You can't rely on the insurance commissioner to protect the public. That's certainly true in Pennsylvania now and it's also true in most other states. So can you rely on the legislature? One way to answer that question is to look at people on the insurance committee in the Pennsylvania Senate and House. One member owns a title insurance company Another is a shareholder of an insurance agency. Another legislative leader is a member of a law firm that represents eight insurance companies. Still another member owns an insurance agency. And then look at the contributions of the chairmen of these committees. Both the chairman of the House and Senate Insurance committees received about half their PAC contributions from insurance companies.
Here's another way to understand the role of the legislature in protecting the insurance companies instead of the public.

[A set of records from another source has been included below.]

-- ==== Sys2Proof/Machine/Glean.lean ====
section
/-! DEFINITION. GLEAN (R119 to R151): the scan of a lookup list, the slice controller's commands, the gleaners' arithmetic and the
delivery of output vectors. -/

namespace Sys2Proof.Machine

/-! ### Lookup entries and rows (R123, R128) -/

def entRow (x : BitVec 64) : Nat := (x.extractLsb' 0 24).toNat
def entRsv (x : BitVec 64) : Bool := x.extractLsb' 24 6 != 0
def entNull (x : BitVec 64) : Bool := x.getLsbD 30
def entEnd (x : BitVec 64) : Bool := x.getLsbD 31
def entWgt (x : BitVec 64) : BitVec 32 := x.extractLsb' 32 32

/-- Whether an entry names a row to read: not NULL, and its weight is not a zero (R133). -/
def entReads (wen : Bool) (x : BitVec 64) : Bool := !entNull x && !(wen && (entWgt x).extractLsb' 0 31 == 0)

/-- Bytes of a row of D elements (R123). -/
def rowBytes (rfmt d : Nat) : Nat :=
  match rfmt with
  | 0 => 4 * d
  | 1 => 2 * d
  | 2 => 2 * d
  | 3 => d
  | 4 => d
  | 5 => d + d / 32
  | 6 => d + d / 32
  | 7 => 3 * d / 4 + d / 32
  | 8 => 3 * d / 4 + d / 32
  | 9 => d / 2 + d / 32
  | 10 => d + d / 32
  | 11 => 4 + d
  | 12 => 4 + d / 2
  | 13 => d
  | 14 => d / 2
  | _ => 2 + d / 2

/-- Bits `i·w` to `i·w + w − 1` of a byte list from byte `base` (R70). -/
def bitsAt (bs : List Byte) (base w i : Nat) : Nat :=
  bitsOf (leNat ((bs.drop (base + i * w / 8)).take (cdiv (i * w % 8 + w) 8))) (i * w % 8) w

/-- Element i of a row as FP32 (R74 to R76, R123). `codebook` is the shard's; at contract level 1 the CB4 nibbles are reversed. -/
def rowElem (rfmt d : Nat) (codebook : BitVec 256) (level1 : Bool) (bs : List Byte) (i : Nat) : BitVec 32 :=
  let plain := fun f w => enc32 (floatVal f (bitsAt bs 0 w i) 0)
  let mx := fun f w => enc32 (floatVal f (bitsAt bs 0 w i) ((bs.getD (d * w / 8 + i / 32) 0).toNat))
  let scaled := fun w => enc32 (mulN (intN (bitsInt w (bitsAt bs 4 w i))) (dec32 (BitVec.ofNat 32 (leNat (bs.take 4)))))
  match rfmt with
  | 0 => BitVec.ofNat 32 (bitsAt bs 0 32 i)
  | 1 => plain 0 16
  | 2 => plain 1 16
  | 3 => plain 2 8
  | 4 => plain 3 8
  | 5 => mx 4 8
  | 6 => mx 5 8
  | 7 => mx 6 6
  | 8 => mx 7 6
  | 9 => mx 8 4
  | 10 => mx 9 8
  | 11 => scaled 8
  | 12 => scaled 4
  | 13 => enc32 (intN (bitsInt 8 (bitsAt bs 0 8 i)))
  | 14 => enc32 (intN (bitsInt 4 (bitsAt bs 0 4 i)))
  | _ =>
    let ix := bitsAt bs 2 4 (if level1 then i / 2 * 2 + (1 - i % 2) else i)
    mul32 (enc32 (fmt16.dec (codebook.extractLsb' (16 * ix) 16).toNat)) (enc32 (fmt16.dec (leNat (bs.take 2))))

/-! ### Reading a row in the banks -/

/-- One column operation of a gleaner: 32 B of row `r` of a shard in slice `q`, with what the square cache or the write buffers
hold of it (R199, R205). A retired sub-channel's banks read poisoned (R150). -/
def glColumn (s : State) (q : Nat) (d : Shard) (r i part : Nat) : List (Byte × Bool) × State :=
  let l := d.locate r (32 * i)
  let off := (d.wbase.toNat + r * d.pitchBytes + 32 * i) % Config.sliceBytes
  let s := scanSq s q (off / 128) (off % 128 / 8) 4
  if isRetired s q (slotSub l.k) || (s.slice q).lost then (List.replicate 32 (0, true), s)
  else match s.sqc.find? fun y => y.p == q && y.line == off / 128 with
    | some y => (sqBytes y (off % 128) 32, s)
    | none =>
      let x := readSector s q l .gleaner part (some off) []
      let bs := wordBytes x.1.words
      ((List.range 32).map fun j => overlay (s.slice q) (off + j) (bs.getD j (0, true)), x.2)

/-- A row as a gleaner reads it, in ceil(row bytes / 32) column operations (R132), and whether any of it is poisoned. -/
def glRow (s : State) (q : Nat) (d : Shard) (r part : Nat) : (List Byte × Bool) × State :=
  let n := rowBytes d.rfmt.toNat d.dim
  let off := (d.wbase.toNat + r * d.pitchBytes) % Config.sliceBytes
  let s := if meetsBuffer s q off n then settleParity s q (sliceIndex s q) off n else s
  let x := (List.range (cdiv n 32)).foldl (fun (a : List (Byte × Bool) × State) i =>
    let y := glColumn a.2 q d r i part
    (a.1 ++ y.1, y.2)) ([], s)
  let bs := x.1.take n
  ((bs.map (·.1), bs.any (·.2)), account x.2)

/-- Number 4·layer + unit of the gleaner that serves a row (R125). -/
def glOf (d : Shard) (r : Nat) : Nat :=
  let k := rowSlot d.salt16 r
  4 * (k / 8) + slotSub k

/-- A row read, behind a refresh that its bank owes (R243): by its gleaner, or by a stand-in over the data links where the gleaner is fallow and its banks are healthy (R137). A
row of a retired sub-channel, or of a lost slice, has no stand-in and is not read (R150, R237, R412). -/
def glReadRow (s : State) (q : Nat) (d : Shard) (r part : Nat) : (List Byte × Bool) × State :=
  let g := glOf d r
  let k := rowSlot d.salt16 r
  let cols := cdiv (rowBytes d.rfmt.toNat d.dim) 32
  if isRetired s q (slotSub k) || (s.slice q).lost then glRow s q d r part
  else
    let s := bump (refreshFirst s q k) (ctrSlice q 2) 1
    let s := if (s.slice q).glFallow.getLsbD g then
        let s := (List.range (cdiv cols 2)).foldl (fun s _ => countGran s q k) s
        bump s (ctrSlice q 8) 1
      else s
    let s := modSlice s q fun x =>
      let u := tget glUnit0 x.glUnits g
      { x with glUnits := tset glUnit0 x.glUnits g { u with ops := u.ops + cols } }
    glRow s q d r part

/-! ### A bag (R133 to R135) -/

/-- A partial or chain vector. -/
abbrev FVec := List (BitVec 32)

/-- What the gleaners have read of a bag: partial vectors by gleaner, whether a row was poisoned, and how many rows of the bag each gleaner
has in its partial vector already, from before. -/
structure BagSum where
  parts : List (Nat × FVec)
  bad   : Bool
  past  : List (Nat × Nat)
deriving DecidableEq, Repr

/-- p[d] := fma(w, x[d], p[d]) (R133). -/
def fmaVec (w : BitVec 32) (x p : FVec) : FVec := List.zipWith (fun a b => fma32 w a b) x p

/-- A gleaner reads the row of an entry into a partial vector: the vector, whether the row was poisoned, and the state. -/
def rowInto (s : State) (q : Nat) (d : Shard) (part : Nat) (wen level1 : Bool) (x : BitVec 64) (old : FVec) : (FVec × Bool) × State :=
  let r := glReadRow s q d (entRow x) part
  let v := (List.range d.dim).map fun i => rowElem d.rfmt.toNat d.dim d.codebook level1 r.1.1 i
  ((fmaVec (if wen then entWgt x else 0x3F800000) v old, r.1.2), r.2)

/-- One entry of a bag: it is read, unless its gleaner has it in its partial vector. -/
def bagEntry (q : Nat) (d : Shard) (part : Nat) (wen level1 : Bool) (a : BagSum × State) (x : BitVec 64) : BagSum × State :=
  let g := glOf d (entRow x)
  if entReads wen x = false then (a.1, bump a.2 (ctrSlice q 3) 1)
  else if a.1.past.any fun y => y.1 == g && decide (0 < y.2) then
    ({ a.1 with past := mapIf (fun y => y.1 == g) (fun y => (g, y.2 - 1)) a.1.past }, a.2)
  else
    let old := ((a.1.parts.find? fun y => y.1 == g).map (·.2)).getD (List.replicate d.dim 0)
    let r := rowInto a.2 q d part wen level1 x old
    ({ a.1 with parts := (g, r.1.1) :: a.1.parts.filter (fun y => y.1 ≠ g), bad := a.1.bad || r.1.2 }, r.2)

/-- The chain value: the partials of the gleaners that read a row, from (11, 3) down to (0, 0) (R134). -/
def chainValue (dim : Nat) (b : BagSum) : FVec :=
  (List.range 48).foldl (fun c i =>
    match b.parts.find? fun y => y.1 == 47 - i with
    | none => c
    | some y => List.zipWith add32 c y.2) (List.replicate dim 0)

/-- The output vector of a bag (R135): POOL 0 sum, 1 mean, 2 none. DESIGN CHOICE (log entry 93): a bag whose entries are all NULL is empty under
POOL mean, however many they are. -/
def outVector (pool dim : Nat) (bag : List (BitVec 64)) (c : FVec) : FVec :=
  if pool = 1 then
    let n := (bag.filter fun x => !entNull x).length
    if n = 0 then List.replicate dim 0 else c.map fun x => mul32 x (rcp32 (enc32 (intN n)))
  else c

/-- The entries of the bags of a list, in list order (R129). -/
def bagsOf (pool : Nat) : List (BitVec 64) → List (List (BitVec 64))
  | [] => []
  | x :: xs =>
    if pool = 2 ∨ entEnd x then [x] :: bagsOf pool xs
    else match bagsOf pool xs with
      | [] => [[x]]
      | b :: bs => (x :: b) :: bs

/-- Bytes of an output vector at its pitch (R130). -/
def outPitch (d : Shard) : Nat := up64 (4 * d.dim)

/-! ### Issue and scan (R127, R131) -/

def gleanEntries (f : GleanF) : Nat := f.lcnt.toNat + 1
def listRange (f : GleanF) : Range := unitRange f.ladr (8 * gleanEntries f)

/-- The slice a GLEAN names and the descriptor it holds of the table (R139, R416). -/
def gleanShard (s : State) (c : CtxId) (f : GleanF) : Option (Nat × Shard) :=
  match dataOf s (partAt s c.p) f.shard.toNat with
  | none => none
  | some p =>
    let q := tableSlice s p
    let d := s.shard q f.tid.toNat
    if d.valid then some (q, d) else none

/-- Pitch of a GLEAN's output vectors: that of the descriptor, or of the reset descriptor where there is none. -/
def gleanPitch (s : State) (c : CtxId) (f : GleanF) : Nat := outPitch (((gleanShard s c f).map (·.2)).getD Shard.reset)

/-- The lookup list, read through the gather windows. -/
def gleanList (s : State) (c : CtxId) (f : GleanF) : List (BitVec 64) :=
  let lo := relocLo s c (listRange f)
  (List.range (gleanEntries f)).map fun i => BitVec.ofNat 64 (leNat (lsRead s c.p (lo + 8 * i) 8))

/-- The checks of the scan (R131, R148). -/
def scanCauses (s : State) (c : CtxId) (f : GleanF) (pool : Nat) : List Nat :=
  if (listRange f).inStore = false then [causeRegion]
  else
    let es := gleanList s c f
    let n := (bagsOf pool es).length
    let dst := unitRange f.dadr (n * gleanPitch s c f)
    failIf (es.any entRsv || (pool != 2 && !(es.getLast?.map entEnd).getD false)) 0x12 ++
    failIf (!f.dsel && !dst.inStore) causeRegion ++ failIf (!f.dsel && dst.overlaps (listRange f)) causeOverlap

/-- The plan of a GLEAN. -/
def gleanPlan (s : State) (c : CtxId) (f : GleanF) : Plan :=
  let lst := (listRange f).clip
  let held := (unitRange f.dadr (gleanEntries f * gleanPitch s c f)).clip
  { causes := failIf (f.rsv != 0) causeReserved
    gather := true
    reads := [lst]
    writes := if f.dsel then [] else [held]
    remote := if f.dsel then some (0, ⟨addrOf (srOf s c f.sr), gleanEntries f * gleanPitch s c f⟩, true) else none
    engine := some .glean
    flag := flagOf f.flag f.flagen
    outside := f.dsel
    base := (srOf s c f.sr).toNat }

/-- Issue a GLEAN: its list is scanned in the engine, and then waits for GLEAN_COMMAND_RECEIVE. A poisoned list stops the croft
(R149). -/
def issueGlean (s : State) (c : CtxId) (i : Instr) (f : GleanF) (pool : Nat) : State :=
  let pl := gleanPlan s c f
  issue s c i pl (fun _ s => orPoison s c (relocated s c pl.reads) fun s =>
    match lowest (scanCauses s c f pool) with
    | some cause => failAt s c cause (posOf s c)
    | none => s) true

def execGleanSum (c : CtxId) (f : GleanF) (s : State) : Host.Outcome State Fault Refusal := .next (issueGlean s c (.gleanSum c f) f 0)
def execGleanMean (c : CtxId) (f : GleanF) (s : State) : Host.Outcome State Fault Refusal := .next (issueGlean s c (.gleanMean c f) f 1)
def execGleanGather (c : CtxId) (f : GleanF) (s : State) : Host.Outcome State Fault Refusal :=
  .next (issueGlean s c (.gleanGather c f) f 2)

/-- The fields of a GLEAN that waits in its engine. -/
def gleanOf : Instr → Option (GleanF × Nat)
  | .gleanSum _ f => some (f, 0)
  | .gleanMean _ f => some (f, 1)
  | .gleanGather _ f => some (f, 2)
  | _ => none

/-! ### The slice controller (R139) -/

/-- Causes of a partition-address destination (R130, R148): unaligned, outside the partition or in a table window; and, in a hole or in
the table region outside every window, that of R189 and R221. -/
def destCauses (s : State) (k a len : Nat) : List Nat :=
  let part := fun x : Nat × Nat => match partAddr s k x.1 with
    | .error _ => none
    | .ok w => some (w, x.2)
  let ws := (piecesOf Config.sliceBytes a len).map part
  let past := (ws.filterMap id).filter fun w => (s.slice w.1.p).map.hc < w.1.off + w.2
  let grans := past.flatMap fun w => (piecesOf 64 w.1.off w.2).filterMap fun y =>
    if y.1 + y.2 ≤ (s.slice w.1.p).map.hc then none else some (w.1, y.1)
  let window := fun y : Where × Nat => (windowAt s y.1.p (y.1.idx * Config.sliceBytes + y.2)).isSome
  failIf (decide (2 ^ 52 ≤ a) || a % 64 != 0 || ws.any (·.isNone) || grans.any window) 0x13 ++
    failIf (grans.any fun y => !window y) causeAddr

Look at the history of the 1995 law that permitted mutual insurance companies to convert to stock companies, and in the process take away the ownership rights of their policyholders without compensation. This is legalized robbery pure and simple. Needless to say it was written by the chief insurance lobbyists. Needless to say the legislature passed the rip-off legislation without hearings, without debate, and with virtually no dissent. It passed by a unanimous vote in the Senate and by a lopsided majority in the House.
So one of the most radical pieces of insurance legislation that authorized the ripping off of millions of policyholders to the tune of billions of dollars was rubber-stamped by the Pennsylvania legislature.
So the two institutions that should be the center of gravity of protection for the policyholder -- the Pennsylvania Insurance Commissioner and the Pennsylvania Senate and House -- can correctly be viewed just as an adjunct of the insurance industry.
THE MEDIA. If the media would do its job, it would be more difficult for the commissioners and legislators of the land to sell out to the insurance industry. But the media sleeps on insurance issues. For proof of that, check out the coverage of the demutualization trend, and you can see that even in the face of multi-billion dollar rip-offs the media is tame and quiet. Somehow, policyholders are going to have to figure out a way to protect themselves. And no one has been able to come up with the formula for doing that.
(Herb Denenberg is a former Pennsylvania Insurance Commissioner and consumer advocate.).